A video of an experience with a one-way mirror, gets students to organize and write down their initial ideas and then they dig in to test those ideas and figure out what is really happening. Students build a scaled box model of what they saw in the video to test out their ideas. Using two boxes combined together with a one-way mirror in between the two, students vary the presence of light in the two boxes to figure out how a one-way mirror works and improve their initial models so they accurately explain how light is reflected and transmitted through materials and the basics of how these behaviors of light result in the images we see.
As the first 6th grade science unit in the OpenSciEd program, during the course of this unit, students also develop the foundation for classroom norms for collaboration that will be important across the whole program while answering several questions.
This unit on ecosystem dynamics and biodiversity begins with students reading headlines that claim that the future of orangutans is in peril and that the purchasing of chocolate may be the cause. Students then examine the ingredients in popular chocolate candies and learn that one of these ingredients--palm oil--is grown on farms near the rainforest where orangutans live. This prompts students to develop initial models to explain how buying candy could impact orangutans.
Students spend the first lesson set better understanding the complexity of the problem, which cannot be solved with simple solutions. They will figure out that palm oil is derived from the oil palm trees that grow near the equator, and that these trees are both land-efficient and provide stable income for farmers, factors that make finding a solution to the palm oil problem more challenging. Students will establish the need for a better design for oil palm farms, which will support both orangutans and farmers. The final set of lessons engage students in investigations of alternative approaches to growing food compared to large-scale monocrop farms. Students work to design an oil palm farm that simultaneously supports orangutan populations and the income of farmers and community members.

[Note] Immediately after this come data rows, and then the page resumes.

theorem pushVec_canon (core ord q : Nat) (d : List Byte) (s : State) (h0 : Kept s) :
    OptPairCanon (pushVec core ord q d s) := by
  rw [pushVec]
  with_reducible repeat' first
    | ((try lift_lets); intro x; first | (refine pairCanon_via x ?_ ?_; (on_goal 2 => (intro _; try clear_value x)); (on_goal 1 => unfold x)) | clear_value x)
    | apply noteAct_canon | apply setRing_canon | apply localWrite_canon | apply spaceWrite_canon
    | apply State.setCore_canon | apply pushOut_canon | exact optPairCanon_none | apply optPairCanon_some | assumption
    | split | apply pairCanon_mk | refine canon_of_pair (by assumption) ?_
    | refine canon_of_optPair (by assumption) ?_ | refine canon_of_optPair' (by assumption) ?_ | apply canon_snd

theorem bindQueues_canon (core : Nat) (t : List (Nat × Queue)) (s : State) (h0 : Kept s) :
    Kept (bindQueues core t s) := by
  rw [bindQueues]
  with_reducible repeat' first
    | apply setRing_canon | apply State.updCore_canon | refine forAll_canon (fun _ _ _ => ?_) ?_ | assumption | split

theorem startCore_canon (core : Nat) (d : StartDesc) (bySync : Bool) (s : State) (h0 : Kept s) :
    Kept (startCore core d bySync s) := by
  rw [startCore]
  with_reducible repeat' first
    | ((try lift_lets); intro x; clear_value x) | apply State.wr_canon | apply State.setCore_canon
    | apply curdExc_canon | apply lostMark_canon | apply bindQueues_canon | assumption | split

theorem discardStarts_canon (v : Nat) (s : State) (h0 : Kept s) : Kept (discardStarts v s) := by
  rw [discardStarts]
  with_reducible repeat' first
    | ((try lift_lets); intro x; clear_value x) | apply State.addFld_canon | apply State.setVat_canon
    | apply retryFires_canon | assumption

theorem startTaken_canon (v : Nat) (rest : List StartReq) (s : State) (h0 : Kept s) : Kept (startTaken v rest s) := by
  rw [startTaken]
  with_reducible repeat' first
    | ((try lift_lets); intro x; clear_value x) | apply noteStart_canon | apply State.setVat_canon | assumption

theorem startLost_canon (v : Nat) (rest : List StartReq) (s : State) (h0 : Kept s) : Kept (startLost v rest s) := by
  rw [startLost]
  with_reducible repeat' first
    | apply State.addFld_canon | apply startTaken_canon | apply retryFires_canon | assumption

theorem startHead_canon (v : Nat) (r : StartReq) (rest : List StartReq) (s : State) (h0 : Kept s) :
    Kept (startHead v r rest s) := by
  rw [startHead]
  with_reducible repeat' first
    | ((try lift_lets); intro x; (refine canon_via x ?_ ?_; (on_goal 2 => (intro _; try clear_value x)); (on_goal 1 => unfold x)))
    | apply hbmMoved_canon | apply startTaken_canon | apply startCore_canon | apply retryFires_canon
    | refine forAll_canon (fun _ _ _ => ?_) ?_ | assumption | split

theorem endCore_canon (core : Nat) (s : State) (h0 : Kept s) : Kept (endCore core s) := by
  rw [endCore]
  with_reducible repeat' first
    | apply coreIdle_canon | apply releaseQueues_canon | apply syncIncrIf_canon | assumption

theorem fetchEnd_canon (core : Nat) (s : State) (h0 : Kept s) : Kept (fetchEnd core s) := by
  rw [fetchEnd]
  with_reducible repeat' first
    | apply State.updCore_canon | assumption

theorem fillFromStore_canon (core line : Nat) (s : State) (h0 : Kept s) : Kept (fillFromStore core line s) := by
  rw [fillFromStore]
  with_reducible repeat' first
    | ((try lift_lets); intro x; clear_value x) | apply fetchEnd_canon | apply icacheFill_canon
    | apply pcacheFill_canon | apply hbmMoved_canon | apply hbmWake_canon | apply curdExc_canon
    | apply refusePage_canon | assumption | split

theorem fillLine_canon (core line : Nat) (s : State) (h0 : Kept s) : Kept (fillLine core line s) := by
  rw [fillLine]
  with_reducible repeat' first
    | ((try lift_lets); intro x; first | (refine canon_via x ?_ ?_; (on_goal 2 => (intro _; try clear_value x)); (on_goal 1 => unfold x)) | clear_value x | skip)
    | apply fillFromStore_canon | apply dropLine_canon | apply fetchEnd_canon | apply icacheFill_canon | assumption
    | split

theorem onVat_canon (v off : Nat) (f : State → State) (s : State) (h0 : (∀ s, Kept s → Kept (f s))) (h1 : Kept s) :
    Kept (onVat v off f s) := by
  rw [onVat]
  with_reducible repeat' first
    | apply h0 | apply discardWrite_canon | assumption | split

theorem vatCfgWrite_canon (req v : Nat) (x : U64) (s : State) (h0 : Kept s) : Kept (vatCfgWrite req v x s) := by
  rw [vatCfgWrite]
  with_reducible repeat' first
    | ((try lift_lets); intro x; first | (refine canon_via x ?_ ?_; (on_goal 2 => (intro _; try clear_value x)); (on_goal 1 => unfold x)) | clear_value x)
    | refine onVat_canon _ _ _ _ (fun _ _ => ?_) ?_ | apply plainWrite_canon | apply dropCaches_canon
    | apply State.setVat_canon | apply discardWrite_canon | assumption | split

theorem vatPstoreWrite_canon (req v : Nat) (x : U64) (s : State) (h0 : Kept s) : Kept (vatPstoreWrite req v x s) := by
  rw [vatPstoreWrite]
  with_reducible repeat' first
    | refine onVat_canon _ _ _ _ (fun _ _ => ?_) ?_ | apply plainWrite_canon | apply discardWrite_canon | assumption
    | split

theorem vatStartWrite_canon (req v : Nat) (x : U64) (s : State) (h0 : Kept s) : Kept (vatStartWrite req v x s) := by
  rw [vatStartWrite]
  with_reducible repeat' first
    | ((try lift_lets); intro x; first | (refine canon_via x ?_ ?_; (on_goal 2 => (intro _; try clear_value x)); (on_goal 1 => unfold x)) | (refine pairCanon_via x ?_ ?_; (on_goal 2 => (intro _; try clear_value x)); (on_goal 1 => unfold x)) | clear_value x | skip)
    | refine onVat_canon _ _ _ _ (fun _ _ => ?_) ?_ | apply plainWrite_canon | apply woTurn_canon
    | apply startRequest_canon | assumption | apply pairCanon_mk | refine canon_of_pair (by assumption) ?_
    | apply canon_snd
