theorem execCGath_canon (core : Nat) (w : CurdWord) (s : State) (h0 : Kept s) : ResCanon (execCGath core w s) := by
  rw [execCGath]
  with_reducible repeat' first
    | apply issue_canon | apply resCanon_next | assumption

theorem execCScat_canon (core : Nat) (w : CurdWord) (s : State) (h0 : Kept s) : ResCanon (execCScat core w s) := by
  rw [execCScat]
  with_reducible repeat' first
    | apply issue_canon | apply resCanon_next | assumption

theorem execCKeyx_canon (core : Nat) (w : CurdWord) (s : State) (h0 : Kept s) : ResCanon (execCKeyx core w s) := by
  rw [execCKeyx]
  with_reducible repeat' first
    | apply issue_canon | apply resCanon_next | assumption

theorem execCSortv_canon (core : Nat) (w : CurdWord) (s : State) (h0 : Kept s) : ResCanon (execCSortv core w s) := by
  rw [execCSortv]
  with_reducible repeat' first
    | apply issue_canon | apply resCanon_next | assumption

theorem execCMerge_canon (core : Nat) (w : CurdWord) (s : State) (h0 : Kept s) : ResCanon (execCMerge core w s) := by
  rw [execCMerge]
  with_reducible repeat' first
    | apply issue_canon | apply resCanon_next | assumption

theorem execCNop_canon (core : Nat) (w : CurdWord) (s : State) (h0 : Kept s) : ResCanon (execCNop core w s) := by
  rw [execCNop]
  with_reducible repeat' first
    | apply issue_canon | apply resCanon_next | assumption

theorem execCAsend_canon (core : Nat) (w : CurdWord) (s : State) (h0 : Kept s) : ResCanon (execCAsend core w s) := by
  rw [execCAsend]
  with_reducible repeat' first
    | apply issue_canon | apply resCanon_next | assumption

theorem execCCpop_canon (core : Nat) (w : CurdWord) (s : State) (h0 : Kept s) : ResCanon (execCCpop core w s) := by
  rw [execCCpop]
  with_reducible repeat' first
    | apply issue_canon | apply resCanon_next | assumption

theorem execCSinc_canon (core : Nat) (w : CurdWord) (s : State) (h0 : Kept s) : ResCanon (execCSinc core w s) := by
  rw [execCSinc]
  with_reducible repeat' first
    | apply issue_canon | apply resCanon_next | assumption

theorem execCSwait_canon (core : Nat) (w : CurdWord) (s : State) (h0 : Kept s) : ResCanon (execCSwait core w s) := by
  rw [execCSwait]
  with_reducible repeat' first
    | apply issue_canon | apply resCanon_next | assumption

theorem execCBarrier_canon (core : Nat) (w : CurdWord) (s : State) (h0 : Kept s) :
    ResCanon (execCBarrier core w s) := by
  rw [execCBarrier]
  with_reducible repeat' first
    | apply issue_canon | apply resCanon_next | assumption

theorem execCOhdr_canon (core : Nat) (w : CurdWord) (s : State) (h0 : Kept s) : ResCanon (execCOhdr core w s) := by
  rw [execCOhdr]
  with_reducible repeat' first
    | apply issue_canon | apply resCanon_next | assumption

theorem execCEnd_canon (core : Nat) (w : CurdWord) (s : State) (h0 : Kept s) : ResCanon (execCEnd core w s) := by
  rw [execCEnd]
  with_reducible repeat' first
    | apply issue_canon | apply resCanon_next | assumption

theorem execCSadd_canon (core : Nat) (w : CurdWord) (s : State) (h0 : Kept s) : ResCanon (execCSadd core w s) := by
  rw [execCSadd]
  with_reducible repeat' first
    | apply issue_canon | apply resCanon_next | assumption

theorem execCSsub_canon (core : Nat) (w : CurdWord) (s : State) (h0 : Kept s) : ResCanon (execCSsub core w s) := by
  rw [execCSsub]
  with_reducible repeat' first
    | apply issue_canon | apply resCanon_next | assumption

theorem execCSmul_canon (core : Nat) (w : CurdWord) (s : State) (h0 : Kept s) : ResCanon (execCSmul core w s) := by
  rw [execCSmul]
  with_reducible repeat' first
    | apply issue_canon | apply resCanon_next | assumption

theorem execCSand_canon (core : Nat) (w : CurdWord) (s : State) (h0 : Kept s) : ResCanon (execCSand core w s) := by
  rw [execCSand]
  with_reducible repeat' first
    | apply issue_canon | apply resCanon_next | assumption

theorem execCSor_canon (core : Nat) (w : CurdWord) (s : State) (h0 : Kept s) : ResCanon (execCSor core w s) := by
  rw [execCSor]
  with_reducible repeat' first
    | apply issue_canon | apply resCanon_next | assumption

theorem execCSxor_canon (core : Nat) (w : CurdWord) (s : State) (h0 : Kept s) : ResCanon (execCSxor core w s) := by
  rw [execCSxor]
  with_reducible repeat' first
    | apply issue_canon | apply resCanon_next | assumption

theorem execCSshl_canon (core : Nat) (w : CurdWord) (s : State) (h0 : Kept s) : ResCanon (execCSshl core w s) := by
  rw [execCSshl]
  with_reducible repeat' first
    | apply issue_canon | apply resCanon_next | assumption

theorem execCSshr_canon (core : Nat) (w : CurdWord) (s : State) (h0 : Kept s) : ResCanon (execCSshr core w s) := by
  rw [execCSshr]
  with_reducible repeat' first
    | apply issue_canon | apply resCanon_next | assumption

theorem execCSsra_canon (core : Nat) (w : CurdWord) (s : State) (h0 : Kept s) : ResCanon (execCSsra core w s) := by
  rw [execCSsra]
  with_reducible repeat' first
    | apply issue_canon | apply resCanon_next | assumption

theorem execCSceq_canon (core : Nat) (w : CurdWord) (s : State) (h0 : Kept s) : ResCanon (execCSceq core w s) := by
  rw [execCSceq]
  with_reducible repeat' first
    | apply issue_canon | apply resCanon_next | assumption

theorem execCScne_canon (core : Nat) (w : CurdWord) (s : State) (h0 : Kept s) : ResCanon (execCScne core w s) := by
  rw [execCScne]
  with_reducible repeat' first
    | apply issue_canon | apply resCanon_next | assumption

theorem execCScltu_canon (core : Nat) (w : CurdWord) (s : State) (h0 : Kept s) : ResCanon (execCScltu core w s) := by
  rw [execCScltu]
  with_reducible repeat' first
    | apply issue_canon | apply resCanon_next | assumption

theorem execCSclts_canon (core : Nat) (w : CurdWord) (s : State) (h0 : Kept s) : ResCanon (execCSclts core w s) := by
  rw [execCSclts]
  with_reducible repeat' first
    | apply issue_canon | apply resCanon_next | assumption

theorem execCScgeu_canon (core : Nat) (w : CurdWord) (s : State) (h0 : Kept s) : ResCanon (execCScgeu core w s) := by
  rw [execCScgeu]
  with_reducible repeat' first
    | apply issue_canon | apply resCanon_next | assumption

theorem execCScges_canon (core : Nat) (w : CurdWord) (s : State) (h0 : Kept s) : ResCanon (execCScges core w s) := by
  rw [execCScges]
  with_reducible repeat' first
    | apply issue_canon | apply resCanon_next | assumption

theorem execCSld_canon (core : Nat) (w : CurdWord) (s : State) (h0 : Kept s) : ResCanon (execCSld core w s) := by
  rw [execCSld]
  with_reducible repeat' first
    | apply issue_canon | apply resCanon_next | assumption

theorem execCSst_canon (core : Nat) (w : CurdWord) (s : State) (h0 : Kept s) : ResCanon (execCSst core w s) := by
  rw [execCSst]
  with_reducible repeat' first
    | apply issue_canon | apply resCanon_next | assumption

theorem execCBr_canon (core : Nat) (w : CurdWord) (s : State) (h0 : Kept s) : ResCanon (execCBr core w s) := by
  rw [execCBr]
  with_reducible repeat' first
    | apply issue_canon | apply resCanon_next | assumption

theorem execCLoop_canon (core : Nat) (w : CurdWord) (s : State) (h0 : Kept s) : ResCanon (execCLoop core w s) := by
  rw [execCLoop]
  with_reducible repeat' first
    | apply issue_canon | apply resCanon_next | assumption

theorem execCScyc_canon (core : Nat) (w : CurdWord) (s : State) (h0 : Kept s) : ResCanon (execCScyc core w s) := by
  rw [execCScyc]
  with_reducible repeat' first
    | apply issue_canon | apply resCanon_next | assumption

theorem execLibraryPacket_canon (core : Nat) (s : State) (h0 : Kept s) : ResCanon (execLibraryPacket core s) := by
  rw [execLibraryPacket]
  with_reducible repeat' first
    | ((try lift_lets); intro x; clear_value x) | apply popIntake_canon | apply libData_canon | apply lostMark_canon
    | apply closeCall_canon | apply judge_canon | apply afterPacket_canon | apply hbmWake_canon | apply resCanon_next
    | exact optPairCanon_none | apply optPairCanon_some | assumption | split
    | refine canon_of_optPair (by assumption) ?_ | refine canon_of_optPair' (by assumption) ?_
    | refine canon_of_took (by assumption) ?_

theorem execCallLimitExpire_canon (core : Nat) (s : State) (h0 : Kept s) : ResCanon (execCallLimitExpire core s) := by
  rw [execCallLimitExpire]
  with_reducible repeat' first
    | ((try lift_lets); intro x; clear_value x) | apply refuseCall_canon | apply closePgather_canon
    | apply endCall_canon | apply resCanon_next | assumption | split

theorem execPgatherReserve_canon (core : Nat) (s : State) (h0 : Kept s) : ResCanon (execPgatherReserve core s) := by
  rw [execPgatherReserve]
  with_reducible repeat' first
    | apply pgReserve_canon | apply resCanon_next | assumption | split

theorem execCallAgather_canon (core : Nat) (s : State) (h0 : Kept s) : ResCanon (execCallAgather core s) := by
  rw [execCallAgather]
  with_reducible repeat' first
    | apply takeCall_canon | apply resCanon_next | assumption

theorem execCallSort_canon (core : Nat) (s : State) (h0 : Kept s) : ResCanon (execCallSort core s) := by
  rw [execCallSort]
  with_reducible repeat' first
    | apply takeCall_canon | apply resCanon_next | assumption

theorem execCallFilter_canon (core : Nat) (s : State) (h0 : Kept s) : ResCanon (execCallFilter core s) := by
  rw [execCallFilter]
  with_reducible repeat' first
    | apply takeCall_canon | apply resCanon_next | assumption

theorem execCallTopk_canon (core : Nat) (s : State) (h0 : Kept s) : ResCanon (execCallTopk core s) := by
  rw [execCallTopk]
  with_reducible repeat' first
    | apply takeCall_canon | apply resCanon_next | assumption

theorem execCallDispatch_canon (core : Nat) (s : State) (h0 : Kept s) : ResCanon (execCallDispatch core s) := by
  rw [execCallDispatch]
  with_reducible repeat' first
    | apply takeCall_canon | apply resCanon_next | assumption

theorem execCallCombine_canon (core : Nat) (s : State) (h0 : Kept s) : ResCanon (execCallCombine core s) := by
  rw [execCallCombine]
  with_reducible repeat' first
    | apply takeCall_canon | apply resCanon_next | assumption

theorem execCallLsemerge_canon (core : Nat) (s : State) (h0 : Kept s) : ResCanon (execCallLsemerge core s) := by
  rw [execCallLsemerge]
  with_reducible repeat' first
    | apply takeCall_canon | apply resCanon_next | assumption

theorem execCallPgather_canon (core : Nat) (s : State) (h0 : Kept s) : ResCanon (execCallPgather core s) := by
  rw [execCallPgather]
  with_reducible repeat' first
    | apply takeCall_canon | apply resCanon_next | assumption

theorem execServerStop_canon (core : Nat) (s : State) (h0 : Kept s) : ResCanon (execServerStop core s) := by
  rw [execServerStop]
  with_reducible repeat' first
    | ((try lift_lets); intro x; clear_value x) | apply State.updCore_canon | refine forAll_canon (fun _ _ _ => ?_) ?_
    | apply resCanon_next | assumption | split

theorem execSwaitWake_canon (core : Nat) (s : State) (h0 : Kept s) : ResCanon (execSwaitWake core s) := by
  rw [execSwaitWake]
  with_reducible repeat' first
    | apply wakeSwait_canon | apply takeCall_canon | apply resCanon_next | assumption | split

theorem execRowScale_canon (core : Nat) (rs : RowStream) (s : State) (h0 : Kept s) :
    ResCanon (execRowScale core rs s) := by
  rw [execRowScale]
  with_reducible repeat' first
    | apply runRows_canon | apply resCanon_next | assumption

theorem execRowSum_canon (core : Nat) (rs : RowStream) (s : State) (h0 : Kept s) :
    ResCanon (execRowSum core rs s) := by
  rw [execRowSum]
  with_reducible repeat' first
    | apply runRows_canon | apply resCanon_next | assumption

theorem execBufferAllocate_canon (qd pool : Nat) (s : State) (h0 : Kept s) :
    ResCanon (execBufferAllocate qd pool s) := by
  rw [execBufferAllocate]
  with_reducible repeat' first
    | apply serveWaiter_canon | apply resCanon_next | assumption | split

theorem execPoolWrite_canon (req qd pool : Nat) (v : U64) (s : State) (h0 : Kept s) :
    ResCanon (execPoolWrite req qd pool v s) := by
  rw [execPoolWrite]
  with_reducible repeat' first
    | refine onPath_canon _ _ _ (fun _ _ => ?_) ?_ | refine onCellar_canon _ _ _ (fun _ _ => ?_) ?_
    | apply poolWrite_canon | apply resCanon_next | assumption | split

theorem execOpenPagesWrite_canon (req qd : Nat) (v : U64) (s : State) (h0 : Kept s) :
    ResCanon (execOpenPagesWrite req qd v s) := by
  rw [execOpenPagesWrite]
  with_reducible repeat' first
    | refine onPath_canon _ _ _ (fun _ _ => ?_) ?_ | refine onCellar_canon _ _ _ (fun _ _ => ?_) ?_
    | apply areaWrite_canon | apply resCanon_next | assumption

theorem execCelIndDataRead_canon (req qd : Nat) (s : State) (h0 : Kept s) :
    ResCanon (execCelIndDataRead req qd s) := by
  rw [execCelIndDataRead]
  with_reducible repeat' first
    | ((try lift_lets); intro x; (refine pairCanon_via x ?_ ?_; (on_goal 2 => (intro _; try clear_value x)); (on_goal 1 => unfold x)))
    | refine onPath_canon _ _ _ (fun _ _ => ?_) ?_ | apply indDataRead_canon | apply State.emit_canon
    | apply resCanon_next | assumption | split | apply pairCanon_mk | refine canon_of_pair (by assumption) ?_
    | apply canon_snd

theorem execCelIndDataWrite_canon (req qd : Nat) (v : U64) (s : State) (h0 : Kept s) :
    ResCanon (execCelIndDataWrite req qd v s) := by
  rw [execCelIndDataWrite]
  with_reducible repeat' first
    | refine onPath_canon _ _ _ (fun _ _ => ?_) ?_ | refine onCellar_canon _ _ _ (fun _ _ => ?_) ?_
    | apply indDataWrite_canon | apply resCanon_next | assumption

Mountains move! And there are ocean fossils on top of Mt. Everest! In this plate tectonics and rock cycling unit, students come to see that the Earth is much more active and alive than they have thought before. The unit launches with documentation of a 2015 Himalayan earthquake that shifted Mt. Everest suddenly to the southwest direction. Students also discover that Mt. Everest is steadily moving to the northeast every year and getting taller as well. Students wonder what could cause an entire mountain to move during an earthquake.
Students investigate other locations that are known to have earthquakes and they notice landforms, such as mountains and ridges that correspond to earthquake patterns. They read texts, explore earthquake and landform patterns using a data visualization tool, and study GPS data at these locations. Students develop an Earth model and study mantle convection motion to explain how Earth’s surface could move from processes below the surface. From this, students develop models to explain different ways plates collide and spread apart, ultimately explaining how Mt. Everest could move all the time in one direction, and also suddenly, in a backward motion, during an earthquake. The unit ends with students using what they have figured out about uplift and erosion to explain how a fossil was found at Mt. Everest without having to dig for it.
This unit on Earth’s resources and human impact begins with students observing news stories and headlines of drought and flood events across the United States. Students figure out that these drought and flood events are not normal and that both kinds of events seem to be related to rising temperatures. This prompts them to develop an initial model to explain how rising temperatures could cause both droughts and floods and leads students to wonder what could cause rising temperatures, too. This initial work sets students up to ask questions related to the query: How do changes in Earth’s system impact our communities and what can we do about it?
Students spend the first lesson set gathering evidence for how a change in temperature affects evaporation, precipitation, and other parts of Earth’s water system. They use evidence to support a scientific explanation that two climate variables (temperature and precipitation) are changing precipitation patterns in the case sites they investigated. Students figure out that the rising temperatures are caused by an imbalance in Earth’s carbon system, resulting in a variety of problems in different communities. The unit ends with students evaluating different kinds of solutions to these problems and how they are implemented in communities. Students work through a systematic evaluation process to consider (1) each solution’s potential to solve the carbon imbalance, (2) tradeoffs associated with solutions based on student-identified constraints, and (3) whether the solution in question makes sense for their community’s stakeholders.